I’d enjoyed Roberts’ previous novel in this near-future crime series, The Real-Time Murders, which married a Holmes and Moriarty-style setup with a riff off Hitchcock movies. Here Roberts’ Holmes and Moriarty are back in the form of private investigator Alma and her bedbound lover Marguerite and the inspiration is Kubrick rather than Hitchcock.

This didn’t work for me, but whether that was the book or circumstances I don’t entirely know. I started it shortly before returning to the UK and lockdown. The news was worsening and a novel which has bereavement and grief as major themes wasn’t a great choice. For that reason I don’t think I can give it a fair review.

It’s cleverly constructed, the SF elements and crime elements combine well and Roberts takes a positive glee in setting up impossible crime scenarios which ultimately make sense by the rules of his world. Whether there was something lacking on this occasion in the chemistry I can’t say, but my guess is the fault on this occasion was in the stars rather than in the book.

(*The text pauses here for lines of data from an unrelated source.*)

/-- A result array element, written after the effect; the write is admitted before it. -/
def withResult (s : State) (n : Nat) (c : Cmd) (addr size : Nat) (k : Unit → Except Unit (State × List Byte)) : Elem :=
  match (if size = 0 then .ok () else emSpan s n c addr size) with
  | .error e => .stop e
  | .ok () => match k () with
    | .ok (s, bs) => .ok (emWrite s n c addr bs)
    | .error () => .refused (emWrite s n c addr (List.replicate size 255))

/-- The elements of a command from the one it has reached, each whole, with what an element notes in the command kept; refusal stops it
(R218, R219, R287). -/
def elemGo (ch : Nat) (f : Cmd → State → Elem) (total : Nat) : Nat → Cmd → State → Res
  | 0, _, s => .next s
  | fuel + 1, c, s =>
    if total ≤ c.done then .next (startMoves (endCmd s ch c { status := stOk, bytes := c.done }) (chSliceOf s ch))
    else match f c s with
      | .ok s =>
        let s := served s (.cmd ch c.seq)
        let c := { (findFlight s ch c.seq).getD c with done := c.done + 1 }
        elemGo ch f total fuel c (putFlight s ch c)
      | .refused s =>
        .next (startMoves (endCmd s ch c { status := if c.done = 0 then stRefused else stPartial, bytes := c.done }) (chSliceOf s ch))
      | .stop e => cmdStop s ch c c.done e

/-- One element and no more, unless that ends the command. -/
def elemOne (ch : Nat) (f : Cmd → State → Elem) (total : Nat) (c : Cmd) (s : State) : Res :=
  match f c s with
  | .ok s =>
    let s := served s (.cmd ch c.seq)
    let c := { (findFlight s ch c.seq).getD c with done := c.done + 1 }
    let s := putFlight s ch c
    if total ≤ c.done then elemGo ch f total 1 c s else .next s
  | _ => elemGo ch f total 1 c s

/-! ### CONTEXT_MAP -/

/-- R8 and R299 for a CONTEXT_MAP; COUNT is reserved where Table 7.5 says so. -/
def mapBad (c : Cmd) : Bool :=
  c.res || c.schedReserved || c.ext != 0 || c.field 17 1 / 16 != 0 || c.field 18 2 != 0 || c.field 48 8 != 0 || c.field 56 8 != 0 ||
    ([0, 1, 7].contains (emOp c) && emCount c != 0) || decide (8 ≤ emOp c)

/-- Runs a CONTEXT_MAP of an operation; reserved fields and a reserved OP are unpredictable. -/
def mapOp (op : Nat) (r : CmdRef) (s : State) (total : Cmd → Nat) (f : Cmd → State → Elem) : Res :=
  withCmd [0x09] r s fun c =>
    if mapBad c then .next (cmdAny s r.ch c)
    else if emOp c ≠ op then .refused .illFormed
    else elemGo r.ch f (total c) (total c + 1 - c.done) c s

/-- The handle of an element. -/
def handleAt (s : State) (n : Nat) (c : Cmd) : Except Stop (State × Nat) :=
  match emRead s n c (arrayAt (emList c) 4 c.done) 4 with
  | .error e => .error e
  | .ok (s, bs) => .ok (s, leNat bs)

/-- An element that names an entry: its handle read, an automatic move of it awaited, its result of `size` bytes. -/
def onEntry (n : Nat) (size : Nat) (c : Cmd) (s : State) (k : State → Nat → CtxEntry → Except Unit (State × List Byte)) : Elem :=
  match handleAt s n c with
  | .error e => .stop e
  | .ok (s, h) =>
    if moving s n h || earlierOn s n h c then .stop (.wait s)
    else
      let s := mapLookup s
      withResult s n c (arrayAt (emResult c) size c.done) size fun _ =>
        let e := ctxEntry s n h
        if s.getObj (Obj.mapQuota n) ≤ h ∨ e.state = 0 then .error () else k s h e

/-- A 2 MiB page that may be donated: where it stands (R215, R217). -/
def donatable (s : State) (n va : Nat) : Option PoolPage :=
  let sub (j : Nat) : Option Nat := match walk s n (va + 65536 * j), translate s n (va + 65536 * j) 1 with
    | some (p, _, _), .ok pa => if p.banked then none else some pa
    | _, _ => none
  match sub 0 with
  | none => none
  | some pa =>
    if pa % 2 ^ 21 = 0 ∧ (List.range 32).all (fun j => sub j == some (pa + 65536 * j)) = true ∧ tierOf pa = tierOf (pa + 2 ^ 21 - 1) ∧
        (s.slice n).pools.all (fun p => p.pa != pa && p.va != va) = true ∧ (sliceWorld s n = 0 ∨ tierOf pa = 0) then
      some { va := va, pa := pa, tier := tierOf pa }
    else none

/-- The pages of a range that is donated whole, or none. -/
def donateGo (n : Nat) : Nat → Nat → State → Option State
  | 0, _, s => some s
  | k + 1, va, s =>
    match donatable s n va with
    | none => none
    | some p =>
      let x := s.slice n
      donateGo n k (va + 2 ^ 21) (s.setSlice { x with pools := x.pools ++ [p] })

/-- Whether a range is whole 2 MiB pages. -/
def pageRange (c : Cmd) : Bool := emList c % 2 ^ 21 == 0 && emArg c % 2 ^ 21 == 0

/-- DONATE (R215, R217, R219). -/
def execDonate (r : CmdRef) (s : State) : Res :=
  let n := chSliceOf s r.ch
  mapOp 0 r s (fun _ => 1) fun c s => match (if pageRange c then donateGo n (emArg c / 2 ^ 21) (emList c) s else none) with
    | some s' => .ok (recount s' n)
    | none => .refused s

/-- The pages of a range that is reclaimed whole, or none. -/
def reclaimGo (n : Nat) : Nat → Nat → State → Option State
  | 0, _, s => some s
  | k + 1, va, s =>
    let x := s.slice n
    match x.pools.find? fun p => p.va == va with
    | none => none
    | some p =>
      if (heldStorage s n).any fun h => decide (p.pa < h.1 + h.2.1 ∧ h.1 < p.pa + 2 ^ 21) then none
      else reclaimGo n k (va + 2 ^ 21) (s.setSlice { x with pools := x.pools.filter fun q => q.va != va })

/-- RECLAIM (R215, R219). -/
def execReclaim (r : CmdRef) (s : State) : Res :=
  let n := chSliceOf s r.ch
  mapOp 1 r s (fun _ => 1) fun c s => match (if pageRange c then reclaimGo n (emArg c / 2 ^ 21) (emList c) s else none) with
    | some s' => .ok (recount s' n)
    | none => .refused s

/-- The lowest `k` consecutive FREE handles from `base` on, over entries in rising order (log 41). -/
def freeRun (k : Nat) : Nat → List (Nat × CtxEntry) → Nat
  | base, [] => base
  | base, (h, e) :: l =>
    if h < base ∨ e.state = 0 then freeRun k base l
    else if base + k ≤ h then base
    else freeRun k (h + 1) l

/-- `k` consecutive FREE handles within the quota. -/
def findFree (s : State) (n k : Nat) : Option Nat :=
  let b := freeRun k 0 (s.slice n).entries
  if b + k ≤ s.getObj (Obj.mapQuota n) then some b else none

/-- An entry as ALLOC makes it. -/
def allocated1 (layout : Nat) : CtxEntry := { state := 1, layout := layout, refs := 1 }

/-- ALLOC (R218, R219): the lowest FREE handles; with CONTIGUOUS all are taken at the first element. -/
def execAlloc (r : CmdRef) (s : State) : Res :=
  let n := chSliceOf s r.ch
  mapOp 2 r s emCount fun c s =>
    withResult (mapLookup s) n c (arrayAt (emResult c) 4 c.done) 4 fun _ =>
      let s := mapLookup s
      let run := bitN (emArg c) 0
      if loHeads (layoutWord s n (cmLayout c)) = 0 then .error ()
      else if run && c.step != 0 then .ok (s, toLe 4 (c.step - 1 + c.done))
      else match findFree s n (if run then emCount c else 1) with
        | none => .error ()
        | some b =>
          let s := (List.range (if run then emCount c else 1)).foldl (fun s i => putEntry s n (b + i) (allocated1 (cmLayout c))) s
          .ok (if run then updFlight s r.ch c.seq (fun d => { d with step := b + 1 }) else s, toLe 4 b)

/-- REF (R218, R219). -/
def execRefEntry (r : CmdRef) (s : State) : Res :=
  let n := chSliceOf s r.ch
  mapOp 3 r s emCount fun c s => onEntry n 4 c s fun s h e =>
    if 16777215 ≤ e.refs then .error () else .ok (putEntry s n h { e with refs := e.refs + 1 }, toLe 4 (e.refs + 1))

/-- FREE (R218, R219, R224). -/
def execFreeEntry (r : CmdRef) (s : State) : Res :=
  let n := chSliceOf s r.ch
  mapOp 4 r s emCount fun c s => onEntry n 4 c s fun s h e =>
    if 1 < e.refs then .ok (putEntry s n h { e with refs := e.refs - 1 }, toLe 4 (e.refs - 1))
    else
      let bytes := entryBytes s n e
      let s' := putEntry s n h {}
      .ok (if e.state = 2 then releaseStorage s' n e.addr bytes e.tier else s', toLe 4 0)

/-- The bytes of an entry with ADDR zero (Table 7.3, R213). -/
def entryImage (e : CtxEntry) : List Byte :=
  toLe 1 (e.state % 4 + 4 * (e.tier % 4) + 16 * (e.kfmt % 4) + 64 * (e.vfmt % 4)) ++ toLe 1 (e.layout % 16 + (if e.pin then 16 else 0)) ++
    toLe 1 e.valid ++ toLe 1 e.heat ++ toLe 4 (e.refs % 2 ^ 24) ++ toLe 8 0 ++ toLe 8 (e.deadline % 2 ^ 48) ++ toLe 4 e.tag ++ toLe 4 0

/-- QUERY (R213, R218, R219). -/
def execQueryEntry (r : CmdRef) (s : State) : Res :=
  let n := chSliceOf s r.ch
  mapOp 5 r s emCount fun c s => onEntry n 32 c s fun s _ e => .ok (s, entryImage e)

/-- SET (R218, R219). -/
def execSetEntry (r : CmdRef) (s : State) : Res :=
  let n := chSliceOf s r.ch
  mapOp 6 r s emCount fun c s => onEntry n 0 c s fun s h e =>
    let a := emArg c
    .ok (putEntry s n h { e with deadline := bits a 47 0, pin := if bitN a 49 then bitN a 48 else e.pin }, [])

/-- LAYOUT (R208, R219); reserved bits of the word are unpredictable (R8), but of one with HEADS 0, whose other fields are ignored. -/
def execLayoutCmd (r : CmdRef) (s : State) : Res :=
  let n := chSliceOf s r.ch
  withCmd [0x09] r s fun c =>
    let w := emArg c % 2 ^ 32
    if emOp c = 7 ∧ loHeads w ≠ 0 ∧ w / 2 ^ 17 ≠ 0 then .next (cmdAny s r.ch c)
    else mapOp 7 r s (fun _ => 1) fun c s =>
      let live := (s.slice n).entries.any fun p => p.2.state != 0 && p.2.layout == cmLayout c
      if live || decide (256 < loHeads w) || (loHeads w != 0 && (loKfmt w == 0 || loVfmt w == 0)) then .refused s
      else .ok (s.putObj (Obj.layout n (cmLayout c)) (w % 2 ^ 17))

/-! ### Staging (R221) -/

/-- Address of the row of a position and a head in staging. -/
def stageAt (c : Cmd) (base blk p h : Nat) : Nat := (base + (16 * blk + p) * mvPos c + h * mvHead c) % 2 ^ 64

/-- The rows of staging that block `i` of a command reads or writes as the entries stand, as (address, bytes): NPOS positions of an ENCODE,
VALID of a DECODE, of every head, in both buffers; none where the block is refused or EMPTY. -/
def stageRows (s : State) (n : Nat) (c : Cmd) (i : Nat) : List (Nat × Nat) :=
  match translate s n (arrayAt (emList c) 4 i) 0 with
  | .error _ => []
  | .ok pa =>
    let h := leNat (physGet s pa 4)
    let e := ctxEntry s n h
    let w := layoutWord s n e.layout
    let len := loDim w * mvElem c
    let k := if s.getObj (Obj.mapQuota n) ≤ h ∨ e.state = 0 then 0 else if emOp c = 0 then mvNpos c else if e.state = 2 then e.valid else 0
    (List.range k).flatMap fun p => (List.range (loHeads w)).flatMap fun h =>
      [(stageAt c (c.field 40 8) i p h, len), (stageAt c (c.field 48 8) i p h, len)]

/-- Whether two of a list of ranges meet. -/
def anyMeet : List (Nat × Nat) → Bool
  | [] => false
  | a :: l => l.any (fun b => decide (a.1 < b.1 + b.2 ∧ b.1 < a.1 + a.2)) || anyMeet l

Well, that’s a slightly depressing note to end on, but then that’s true of how March itself ended. While I didn’t quite take to the Reynolds or the Roberts this time, I did enjoy all the others (and I think I would have enjoyed the Roberts more had I chosen a better time in which to read it).

Hope you’re all keeping well and all going well I’ll see you on the other side, if not before (virtually anyway).